[Collected data entries]
____________

-- ==== Sys2Proof/Laws/Bytes.lean ====
section
/-! SUPPORT. Byte order: a big-endian word and its four bytes determine each other, and so do a block and its two
halves. -/

namespace Sys2Proof.Machine

/-- `BE32` undoes `bytesBE32` (R8). -/
@[simp] theorem be32_bytesBE32 (w : Word) :
    be32 (w.extractLsb' 24 8) (w.extractLsb' 16 8) (w.extractLsb' 8 8) (w.extractLsb' 0 8) = w := by
  apply BitVec.eq_of_getLsbD_eq
  intro i hi
  simp only [be32, BitVec.getLsbD_append, BitVec.getLsbD_extractLsb']
  interval_cases i <;> simp

/-- `bytesBE32` undoes `BE32` (R8). -/
@[simp] theorem bytesBE32_be32 (a b c d : Byte) : bytesBE32 (be32 a b c d) = [a, b, c, d] := by
  simp only [bytesBE32, be32, List.cons.injEq, and_true]
  refine ⟨?_, ?_, ?_, ?_⟩ <;>
  · apply BitVec.eq_of_getLsbD_eq
    intro i hi
    simp only [BitVec.getLsbD_extractLsb', BitVec.getLsbD_append]
    interval_cases i <;> simp

@[simp] theorem bytesBE32_length (w : Word) : (bytesBE32 w).length = 4 := rfl

@[simp] theorem storeBlock_length (h : Halves) : (storeBlock h).length = 8 := rfl

/-- A stored block loads with its halves exchanged (R174, R175). -/
@[simp] theorem loadBlock_storeBlock (h : Halves) : loadBlock (storeBlock h) = ⟨h.r, h.l⟩ := by
  simp [loadBlock, storeBlock, byteAt, bytesBE32]

/-- A loaded block of 8 bytes stores back with its halves exchanged (R174, R175). -/
theorem storeBlock_loadBlock {b : List Byte} (h : b.length = 8) :
    storeBlock ⟨(loadBlock b).r, (loadBlock b).l⟩ = b := by
  match b, h with
  | [b0, b1, b2, b3, b4, b5, b6, b7], _ => simp [loadBlock, storeBlock, byteAt]

/-- Two sequences of 8 bytes are equal where their bytes are. -/
theorem eq_of_byteAt {b c : List Byte} (hb : b.length = 8) (hc : c.length = 8)
    (h : ∀ j < 8, byteAt b j = byteAt c j) : b = c := by
  apply List.ext_getElem (hb.trans hc.symm)
  intro j h1 h2
  have := h j (hb ▸ h1)
  simpa [byteAt, List.getD, h1, h2] using this

end Sys2Proof.Machine
end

____________

* **Instructions for the task**
The lines above starting at the one that contains "be32 (w.extractLsb' 24" and ending at the one that contains "refine ⟨?_, ?_, ?_, ?_⟩ <;>" must be transcribed exactly, and no other lines may appear.

* **Exercise answer**
    be32 (w.extractLsb' 24 8) (w.extractLsb' 16 8) (w.extractLsb' 8 8) (w.extractLsb' 0 8) = w := by
  apply BitVec.eq_of_getLsbD_eq
  intro i hi
  simp only [be32, BitVec.getLsbD_append, BitVec.getLsbD_extractLsb']
  interval_cases i <;> simp

/-- `bytesBE32` undoes `BE32` (R8). -/
@[simp] theorem bytesBE32_be32 (a b c d : Byte) : bytesBE32 (be32 a b c d) = [a, b, c, d] := by
  simp only [bytesBE32, be32, List.cons.injEq, and_true]
  refine ⟨?_, ?_, ?_, ?_⟩ <;>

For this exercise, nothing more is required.